### DESCRIPTION OF THE TASK
Output range, inclusive: from the line containing "theorem TableRow.seImm (x" to the line containing "theorem TableRow.andReg (x". Restate those lines from the data below word for word and only those.

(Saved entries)

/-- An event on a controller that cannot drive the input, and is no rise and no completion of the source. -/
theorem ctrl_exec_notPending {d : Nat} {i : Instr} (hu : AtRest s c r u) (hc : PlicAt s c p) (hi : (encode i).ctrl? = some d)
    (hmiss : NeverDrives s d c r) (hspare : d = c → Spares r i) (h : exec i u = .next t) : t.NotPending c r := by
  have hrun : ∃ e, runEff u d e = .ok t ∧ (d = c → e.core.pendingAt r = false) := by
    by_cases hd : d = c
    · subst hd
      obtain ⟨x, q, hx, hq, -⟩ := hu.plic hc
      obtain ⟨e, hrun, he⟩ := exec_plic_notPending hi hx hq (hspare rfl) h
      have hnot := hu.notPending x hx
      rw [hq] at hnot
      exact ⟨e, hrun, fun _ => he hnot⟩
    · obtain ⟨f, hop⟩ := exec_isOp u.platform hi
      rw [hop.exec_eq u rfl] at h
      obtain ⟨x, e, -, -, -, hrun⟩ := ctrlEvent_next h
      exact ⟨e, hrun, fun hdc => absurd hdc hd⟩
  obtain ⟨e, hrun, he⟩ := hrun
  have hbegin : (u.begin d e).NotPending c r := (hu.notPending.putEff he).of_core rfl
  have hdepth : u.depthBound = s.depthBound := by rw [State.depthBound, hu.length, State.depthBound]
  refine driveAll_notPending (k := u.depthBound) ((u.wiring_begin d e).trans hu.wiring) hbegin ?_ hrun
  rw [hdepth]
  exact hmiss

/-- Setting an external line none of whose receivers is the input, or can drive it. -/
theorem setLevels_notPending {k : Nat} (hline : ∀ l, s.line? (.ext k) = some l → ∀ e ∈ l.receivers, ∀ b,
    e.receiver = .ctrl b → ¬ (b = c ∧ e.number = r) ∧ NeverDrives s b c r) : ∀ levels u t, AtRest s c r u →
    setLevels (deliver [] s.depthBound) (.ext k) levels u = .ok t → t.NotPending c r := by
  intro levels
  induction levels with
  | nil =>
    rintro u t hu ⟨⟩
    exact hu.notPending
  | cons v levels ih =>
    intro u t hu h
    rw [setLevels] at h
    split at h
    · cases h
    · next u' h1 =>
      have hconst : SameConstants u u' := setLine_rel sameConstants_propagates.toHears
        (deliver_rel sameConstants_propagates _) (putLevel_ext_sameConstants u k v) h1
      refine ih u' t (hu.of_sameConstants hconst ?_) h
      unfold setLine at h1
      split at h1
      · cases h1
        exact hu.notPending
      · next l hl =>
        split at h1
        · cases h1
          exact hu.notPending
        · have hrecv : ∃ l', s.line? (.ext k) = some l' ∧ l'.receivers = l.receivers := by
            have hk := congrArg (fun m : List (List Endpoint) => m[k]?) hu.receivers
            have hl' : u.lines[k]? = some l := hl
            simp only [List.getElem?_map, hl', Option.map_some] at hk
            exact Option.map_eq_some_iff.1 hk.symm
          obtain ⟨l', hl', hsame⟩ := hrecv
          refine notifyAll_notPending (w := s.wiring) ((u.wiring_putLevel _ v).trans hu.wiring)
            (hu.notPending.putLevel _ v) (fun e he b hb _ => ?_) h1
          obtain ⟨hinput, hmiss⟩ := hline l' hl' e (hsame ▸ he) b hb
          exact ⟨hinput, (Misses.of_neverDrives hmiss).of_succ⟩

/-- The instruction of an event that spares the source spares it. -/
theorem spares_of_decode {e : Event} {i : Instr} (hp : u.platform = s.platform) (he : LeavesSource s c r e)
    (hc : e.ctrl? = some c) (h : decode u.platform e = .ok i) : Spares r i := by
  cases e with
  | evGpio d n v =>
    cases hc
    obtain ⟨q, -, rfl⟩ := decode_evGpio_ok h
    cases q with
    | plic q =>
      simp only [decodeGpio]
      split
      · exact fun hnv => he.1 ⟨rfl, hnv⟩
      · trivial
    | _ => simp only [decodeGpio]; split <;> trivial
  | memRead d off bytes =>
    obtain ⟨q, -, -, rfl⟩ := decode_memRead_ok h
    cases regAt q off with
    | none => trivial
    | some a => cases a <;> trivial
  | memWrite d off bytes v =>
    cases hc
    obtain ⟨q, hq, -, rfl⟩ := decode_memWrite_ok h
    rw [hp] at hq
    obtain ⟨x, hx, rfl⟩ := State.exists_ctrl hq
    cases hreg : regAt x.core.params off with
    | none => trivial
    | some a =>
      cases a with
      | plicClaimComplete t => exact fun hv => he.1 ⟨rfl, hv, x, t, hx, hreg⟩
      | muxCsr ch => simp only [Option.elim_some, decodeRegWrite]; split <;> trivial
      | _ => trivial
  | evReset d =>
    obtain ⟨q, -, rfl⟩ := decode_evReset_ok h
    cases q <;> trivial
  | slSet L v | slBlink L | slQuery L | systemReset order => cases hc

--

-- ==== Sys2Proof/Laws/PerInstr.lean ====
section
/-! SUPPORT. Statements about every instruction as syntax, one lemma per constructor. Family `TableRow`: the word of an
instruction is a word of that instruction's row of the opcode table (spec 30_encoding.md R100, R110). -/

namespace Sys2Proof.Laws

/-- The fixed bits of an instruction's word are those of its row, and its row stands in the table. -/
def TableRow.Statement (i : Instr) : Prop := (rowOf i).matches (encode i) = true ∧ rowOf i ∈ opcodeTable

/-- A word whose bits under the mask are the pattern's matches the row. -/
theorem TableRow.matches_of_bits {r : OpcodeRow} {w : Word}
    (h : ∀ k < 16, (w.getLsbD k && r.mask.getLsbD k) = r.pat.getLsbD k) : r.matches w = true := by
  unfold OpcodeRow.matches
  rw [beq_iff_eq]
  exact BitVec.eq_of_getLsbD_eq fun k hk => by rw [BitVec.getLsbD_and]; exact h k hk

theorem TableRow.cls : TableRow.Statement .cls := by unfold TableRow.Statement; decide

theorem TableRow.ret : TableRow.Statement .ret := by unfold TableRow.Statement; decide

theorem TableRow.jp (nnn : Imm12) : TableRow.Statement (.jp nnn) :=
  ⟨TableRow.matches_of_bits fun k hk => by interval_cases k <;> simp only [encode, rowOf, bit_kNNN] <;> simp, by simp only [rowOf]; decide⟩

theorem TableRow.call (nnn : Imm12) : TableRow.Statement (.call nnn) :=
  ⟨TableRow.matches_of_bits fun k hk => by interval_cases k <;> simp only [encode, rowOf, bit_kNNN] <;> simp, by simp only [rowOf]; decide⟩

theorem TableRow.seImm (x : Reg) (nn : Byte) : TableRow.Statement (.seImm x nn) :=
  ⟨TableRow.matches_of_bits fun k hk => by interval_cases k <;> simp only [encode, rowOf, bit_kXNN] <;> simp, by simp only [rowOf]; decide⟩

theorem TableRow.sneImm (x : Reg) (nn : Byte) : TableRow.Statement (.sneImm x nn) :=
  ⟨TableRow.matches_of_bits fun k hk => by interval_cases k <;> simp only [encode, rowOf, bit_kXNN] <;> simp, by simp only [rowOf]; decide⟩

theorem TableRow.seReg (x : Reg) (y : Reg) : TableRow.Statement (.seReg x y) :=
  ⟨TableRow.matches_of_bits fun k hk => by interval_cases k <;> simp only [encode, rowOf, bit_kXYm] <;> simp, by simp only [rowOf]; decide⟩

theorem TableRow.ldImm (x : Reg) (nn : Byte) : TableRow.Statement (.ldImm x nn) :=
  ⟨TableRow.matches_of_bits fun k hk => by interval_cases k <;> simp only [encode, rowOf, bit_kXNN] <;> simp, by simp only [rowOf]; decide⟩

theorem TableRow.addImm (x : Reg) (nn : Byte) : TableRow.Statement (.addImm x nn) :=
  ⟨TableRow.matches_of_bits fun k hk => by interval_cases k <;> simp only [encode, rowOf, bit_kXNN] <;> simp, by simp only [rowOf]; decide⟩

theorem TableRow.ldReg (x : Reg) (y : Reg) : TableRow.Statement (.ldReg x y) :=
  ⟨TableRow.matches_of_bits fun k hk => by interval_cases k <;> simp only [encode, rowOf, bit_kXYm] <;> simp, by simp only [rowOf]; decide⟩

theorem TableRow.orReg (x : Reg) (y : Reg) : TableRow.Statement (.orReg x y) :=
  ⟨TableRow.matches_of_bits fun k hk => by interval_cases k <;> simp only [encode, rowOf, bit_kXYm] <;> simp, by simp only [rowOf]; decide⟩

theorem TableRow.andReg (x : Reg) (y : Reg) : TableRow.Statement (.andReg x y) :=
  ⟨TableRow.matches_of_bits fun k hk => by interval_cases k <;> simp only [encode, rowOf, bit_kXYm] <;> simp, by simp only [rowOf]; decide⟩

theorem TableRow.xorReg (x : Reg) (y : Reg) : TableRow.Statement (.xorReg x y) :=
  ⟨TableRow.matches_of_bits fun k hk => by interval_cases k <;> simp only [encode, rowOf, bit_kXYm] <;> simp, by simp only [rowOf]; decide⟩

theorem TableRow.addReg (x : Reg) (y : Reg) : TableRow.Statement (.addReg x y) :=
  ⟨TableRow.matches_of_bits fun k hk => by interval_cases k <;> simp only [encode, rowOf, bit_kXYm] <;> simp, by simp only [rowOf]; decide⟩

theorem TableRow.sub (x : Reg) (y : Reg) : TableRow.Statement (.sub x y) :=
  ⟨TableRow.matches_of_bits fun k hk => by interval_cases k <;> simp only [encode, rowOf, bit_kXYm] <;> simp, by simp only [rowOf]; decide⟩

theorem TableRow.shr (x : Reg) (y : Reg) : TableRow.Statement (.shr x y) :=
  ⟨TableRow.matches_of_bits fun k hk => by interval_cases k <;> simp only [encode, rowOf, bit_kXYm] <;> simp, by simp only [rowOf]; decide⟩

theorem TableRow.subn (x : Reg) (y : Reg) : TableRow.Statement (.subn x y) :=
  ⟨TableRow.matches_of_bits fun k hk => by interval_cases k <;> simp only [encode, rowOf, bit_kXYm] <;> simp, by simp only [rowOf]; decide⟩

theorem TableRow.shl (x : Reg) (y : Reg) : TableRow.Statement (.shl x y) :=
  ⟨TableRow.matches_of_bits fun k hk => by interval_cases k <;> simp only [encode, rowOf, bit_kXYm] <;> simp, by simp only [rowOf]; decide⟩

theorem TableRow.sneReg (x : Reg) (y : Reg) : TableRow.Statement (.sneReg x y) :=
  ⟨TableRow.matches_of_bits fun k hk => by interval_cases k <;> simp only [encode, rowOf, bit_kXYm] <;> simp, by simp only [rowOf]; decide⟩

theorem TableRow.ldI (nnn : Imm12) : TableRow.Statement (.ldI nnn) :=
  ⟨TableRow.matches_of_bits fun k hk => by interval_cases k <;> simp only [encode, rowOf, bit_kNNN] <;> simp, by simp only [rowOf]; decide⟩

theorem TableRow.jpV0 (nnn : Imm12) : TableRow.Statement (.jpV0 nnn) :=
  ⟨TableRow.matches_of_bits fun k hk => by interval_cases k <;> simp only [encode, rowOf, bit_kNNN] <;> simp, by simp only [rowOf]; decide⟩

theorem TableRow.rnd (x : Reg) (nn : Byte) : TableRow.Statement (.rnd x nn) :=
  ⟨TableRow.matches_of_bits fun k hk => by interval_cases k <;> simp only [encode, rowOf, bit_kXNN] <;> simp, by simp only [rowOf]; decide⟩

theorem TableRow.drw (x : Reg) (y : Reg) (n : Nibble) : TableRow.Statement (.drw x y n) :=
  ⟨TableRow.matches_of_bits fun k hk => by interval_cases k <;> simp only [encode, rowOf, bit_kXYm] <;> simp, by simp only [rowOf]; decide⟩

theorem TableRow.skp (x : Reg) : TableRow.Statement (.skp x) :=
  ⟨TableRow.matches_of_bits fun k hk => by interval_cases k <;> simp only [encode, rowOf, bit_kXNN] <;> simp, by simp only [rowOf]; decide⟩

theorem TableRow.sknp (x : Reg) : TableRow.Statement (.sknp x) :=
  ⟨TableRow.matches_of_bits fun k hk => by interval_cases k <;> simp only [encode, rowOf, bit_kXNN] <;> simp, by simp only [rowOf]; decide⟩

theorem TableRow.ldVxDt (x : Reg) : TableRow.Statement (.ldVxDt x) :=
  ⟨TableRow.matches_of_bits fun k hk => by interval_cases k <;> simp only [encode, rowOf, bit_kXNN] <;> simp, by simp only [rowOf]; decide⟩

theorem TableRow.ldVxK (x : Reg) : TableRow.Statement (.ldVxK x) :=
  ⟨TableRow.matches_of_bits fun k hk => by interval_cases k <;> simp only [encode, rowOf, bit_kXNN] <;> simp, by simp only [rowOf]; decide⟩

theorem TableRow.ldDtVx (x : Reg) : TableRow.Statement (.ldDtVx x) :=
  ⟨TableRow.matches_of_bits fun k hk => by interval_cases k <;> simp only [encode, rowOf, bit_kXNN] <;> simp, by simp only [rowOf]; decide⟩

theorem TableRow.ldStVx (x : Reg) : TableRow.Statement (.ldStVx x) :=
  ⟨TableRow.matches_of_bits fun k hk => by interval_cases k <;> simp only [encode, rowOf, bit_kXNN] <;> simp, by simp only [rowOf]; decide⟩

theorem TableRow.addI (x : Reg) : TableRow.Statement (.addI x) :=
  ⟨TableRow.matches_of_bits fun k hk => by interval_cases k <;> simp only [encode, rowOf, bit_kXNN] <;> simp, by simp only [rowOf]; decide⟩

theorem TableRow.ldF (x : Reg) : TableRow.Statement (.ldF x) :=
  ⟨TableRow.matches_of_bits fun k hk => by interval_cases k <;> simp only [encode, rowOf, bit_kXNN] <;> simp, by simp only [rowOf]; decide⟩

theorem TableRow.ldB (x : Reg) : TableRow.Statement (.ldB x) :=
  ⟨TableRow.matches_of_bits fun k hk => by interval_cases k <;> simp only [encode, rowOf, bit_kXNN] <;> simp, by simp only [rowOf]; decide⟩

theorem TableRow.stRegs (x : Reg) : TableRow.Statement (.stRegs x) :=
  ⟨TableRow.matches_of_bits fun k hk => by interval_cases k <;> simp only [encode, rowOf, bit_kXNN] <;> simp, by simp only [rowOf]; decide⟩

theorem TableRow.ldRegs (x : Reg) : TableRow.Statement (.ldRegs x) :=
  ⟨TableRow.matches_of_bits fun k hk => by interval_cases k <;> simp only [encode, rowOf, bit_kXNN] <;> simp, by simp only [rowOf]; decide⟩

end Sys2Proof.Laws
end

### COMPLETED EXERCISE
theorem TableRow.seImm (x : Reg) (nn : Byte) : TableRow.Statement (.seImm x nn) :=
  ⟨TableRow.matches_of_bits fun k hk => by interval_cases k <;> simp only [encode, rowOf, bit_kXNN] <;> simp, by simp only [rowOf]; decide⟩

theorem TableRow.sneImm (x : Reg) (nn : Byte) : TableRow.Statement (.sneImm x nn) :=
  ⟨TableRow.matches_of_bits fun k hk => by interval_cases k <;> simp only [encode, rowOf, bit_kXNN] <;> simp, by simp only [rowOf]; decide⟩

theorem TableRow.seReg (x : Reg) (y : Reg) : TableRow.Statement (.seReg x y) :=
  ⟨TableRow.matches_of_bits fun k hk => by interval_cases k <;> simp only [encode, rowOf, bit_kXYm] <;> simp, by simp only [rowOf]; decide⟩

theorem TableRow.ldImm (x : Reg) (nn : Byte) : TableRow.Statement (.ldImm x nn) :=
  ⟨TableRow.matches_of_bits fun k hk => by interval_cases k <;> simp only [encode, rowOf, bit_kXNN] <;> simp, by simp only [rowOf]; decide⟩

theorem TableRow.addImm (x : Reg) (nn : Byte) : TableRow.Statement (.addImm x nn) :=
  ⟨TableRow.matches_of_bits fun k hk => by interval_cases k <;> simp only [encode, rowOf, bit_kXNN] <;> simp, by simp only [rowOf]; decide⟩

theorem TableRow.ldReg (x : Reg) (y : Reg) : TableRow.Statement (.ldReg x y) :=
  ⟨TableRow.matches_of_bits fun k hk => by interval_cases k <;> simp only [encode, rowOf, bit_kXYm] <;> simp, by simp only [rowOf]; decide⟩

theorem TableRow.orReg (x : Reg) (y : Reg) : TableRow.Statement (.orReg x y) :=
  ⟨TableRow.matches_of_bits fun k hk => by interval_cases k <;> simp only [encode, rowOf, bit_kXYm] <;> simp, by simp only [rowOf]; decide⟩

theorem TableRow.andReg (x : Reg) (y : Reg) : TableRow.Statement (.andReg x y) :=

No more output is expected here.